Она поднялась, с грохотом отодвинув стул, и с гордо задранным подбородком отправилась в туалет. Тут же налетела на какого-то упитанного типчика в сером костюме и с толстым портфелем, за который типчик держался обеими лапками. Он взвился, заверещал что-то тонким голоском, и Варьку как ветром сдуло.

О боже, ну и день сегодня… сломанный ноготь выглядел жалко, сломанный каблук, прикрепленный наспех жевательной резинкой, подозрительно шатался. А Варька вот-вот вернется и снова начнет истерить. И ведь не докажешь, что я к ее драгоценному Димусику ближе чем на полтора метра не подходила! Нужен он мне больно, то еще сокровище – полтора метра самомнения, отрастающее брюшко и ранние залысины, которые Димусик отчего-то считает признаком сексуальности.

Варька умылась и успокоилась, плюхнулась на стул, вытянула из пачки сигарету и прикурила.

– Козел он. – Хрипловатый голос, нарочито независимый тон. А глазки покраснели, припухли, и кожа выглядит старой, вон, тонкими морщинками пошла, и прическа эта ей не идет, как и цвет. Блондинка… какая из Варьки блондинка, когда вон черные корни торчат и сама смуглявая. – А ты – коза.

– Я не коза, я Кися.

На старую шутку Варька отреагировала многозначным хмыканьем. Перемирие, значит. Вот и хорошо, а то ведь и вправду день неудачный. Каблук подозрительно съехал набок… нагнуться и поправить? Нет, потом, позже, когда Варька уйдет.

– Кись, ну ты честно с ним не спала?

– Честно!

Мысленно я перекрестилась. Не хватало в жизни счастья! Да меня от одного запаха ультрамодной гиперсексуальной едко-мускусной Димусиковой туалетной воды выворачивает. И от прикосновений его случайных, и от взглядов… как это у него смелости хватило признаться?

– А он и не признавался. – Подтянув поближе пепельницу, Варька сбила серый столбик пепла. – Точнее, черта с два признался бы, будь он трезвым. А тут… корпоративка у него… пришел на рогах, еле-еле мычит, а туда же… я ему и толстая, и крашеная.

Она снова всхлипнула, рот искривился, и даже дым, который Варька выдохнула, вышел мятым, будто жеваным.

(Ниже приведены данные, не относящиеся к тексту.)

/-! ### Magnitudes -/

/-- No whole number is nearer to a quotient than its rounding. -/
theorem roundHalfEven_nearest (n : Nat) {d : Nat} (hd : 0 < d) (k : Nat) :
    |(roundHalfEven n d * d : Int) - n| ≤ |(k * d : Int) - n| := by
  obtain ⟨hlo, hhi⟩ := roundHalfEven_near n hd
  zify at hlo hhi
  rcases lt_trichotomy k (roundHalfEven n d) with hlt | heq | hgt
  · have hstep : ((k + 1) * d : Int) ≤ roundHalfEven n d * d := by
      exact_mod_cast Nat.mul_le_mul_right d hlt
    rw [add_mul, one_mul] at hstep
    rw [abs_le, abs_of_nonpos (by linarith : (k * d : Int) - n ≤ 0)]
    constructor <;> linarith
  · rw [heq]
  · have hstep : ((roundHalfEven n d + 1) * d : Int) ≤ k * d := by
      exact_mod_cast Nat.mul_le_mul_right d hgt
    rw [add_mul, one_mul] at hstep
    rw [abs_le, abs_of_nonneg (by linarith : 0 ≤ (k * d : Int) - n)]
    constructor <;> linarith

/-- No datum's magnitude is nearer to a real than the one it is rounded to: a datum of a greater unit
in the last place is a multiple of the real's unit, and one of a smaller unit lies below the real's
binade, whose least magnitude is such a multiple too. -/
theorem mag_roundMag_nearest (neg : Bool) {n d : Nat} (hd : 0 < d) (he : ulpShift (n / d) ≤ 253)
    (y : F32) :
    |(mag (pack neg (roundMag n d)) * d : Int) - n| ≤ |(mag y * d : Int) - n| := by
  have hnear := roundHalfEven_nearest n (d := d * 2 ^ ulpShift (n / d)) (by positivity)
  have hround : (mag (pack neg (roundMag n d)) * d : Int)
      = roundSig n d * (d * 2 ^ ulpShift (n / d) : Nat) := by
    rw [mag_roundMag neg hd he]; push_cast; ring
  rw [hround]
  obtain ⟨m, f, hmag, hm, -⟩ := exists_significand y
  rcases Nat.lt_or_ge f (ulpShift (n / d)) with hf | hf
  · have hlo : 2 ^ 23 * 2 ^ ulpShift (n / d) * d ≤ n :=
      (Nat.le_div_iff_mul_le hd).1 ((ulpShift_bounds (n / d)).1.resolve_left (by omega))
    have hy : mag y ≤ 2 ^ 23 * 2 ^ ulpShift (n / d) := by
      have hpow : 2 ^ (f + 1) ≤ 2 ^ ulpShift (n / d) := Nat.pow_le_pow_right two_pos hf
      have := Nat.mul_le_mul_right (2 ^ f) hm.le
      rw [Nat.pow_succ] at hpow
      omega
    have hyd := Nat.mul_le_mul_right d hy
    refine (hnear (2 ^ 23)).trans ?_
    zify at hlo hyd
    rw [show ((2 ^ 23 : Nat) * (d * 2 ^ ulpShift (n / d) : Nat) : Int)
      = 2 ^ 23 * 2 ^ ulpShift (n / d) * d by push_cast; ring,
      abs_of_nonpos (by linarith), abs_of_nonpos (by linarith)]
    linarith
  · have hmul : (mag y * d : Int)
        = (m * 2 ^ (f - ulpShift (n / d)) : Nat) * (d * 2 ^ ulpShift (n / d) : Nat) := by
      rw [hmag, ← Nat.sub_add_cancel hf, Nat.pow_add, Nat.add_sub_cancel]; push_cast; ring
    rw [hmul]
    exact hnear _

/-- The exponent field of a rounded magnitude tells its unit in the last place, or that of the next
binade, which a carry reaches. -/
theorem ulpShift_lt_expField (neg : Bool) {n d : Nat} (hd : 0 < d) (he : ulpShift (n / d) ≤ 253) :
    ulpShift (n / d) < max (expField (pack neg (roundMag n d))) 1 := by
  obtain ⟨hlo, hhi⟩ := roundSig_bounds n hd
  rw [roundMag_eq hd he, expField_pack neg (by omega)]
  omega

– И… и еще, что задница большая!

– А у меня, значит, не большая? – Я махнула официанту. Мероприятие «обед с подругой» подходило к концу, можно и счет попросить, все равно кофе в меня уже не лезет, а для коньяка рановато.

– У тебя – идеальная! Ты сама, Кися, идеальная! Вся! – Варька почти выкрикнула это. – Ты… да чтоб ты знала, мне твоя идеальность поперек горла стоит! Вот тут! – она резанула ладонью по шее, белые, закрученные тонкими спиральками кудряшки смешно подпрыгнули. – С самого детского садика! В школе тоже! В универе! А еще вот теперь! Ты, Кисина, идеальная сволочь, вот кто ты!

– Успокойся.

– А я спокойная! – Варька уперлась руками в спинку стула, наклонилась, выдыхая кофейно-коньячно-сигаретную смесь запахов. Официант замер в двух шагах от нашего столика и выжидающе поглядел на меня, пришлось махнуть рукой: не надо ему вмешиваться, ни к чему. Всего лишь девичьи разборки. Неудачное продолжение неудачного дня. – Я, Кися, спокойная, – повторила Варька на полтона тише. – А ты и вправду сволочь. Только сейчас я поняла, что давно надо было сказать. А терпела, ждала… подруга, видите ли, старая. Хорошая. Проверенная! Да ты мне всю жизнь поломала! Да я… я ни секунды ни жила сама, вот чтоб без оглядки, без сравнения. Варвара, ты посмотри, какая Марточка молодец, она никогда не испачкала бы такое платье… она никогда бы не огорчила родителей двойкой… она никогда бы не стала задерживаться у подруги… или целоваться с молодым человеком в подъезде.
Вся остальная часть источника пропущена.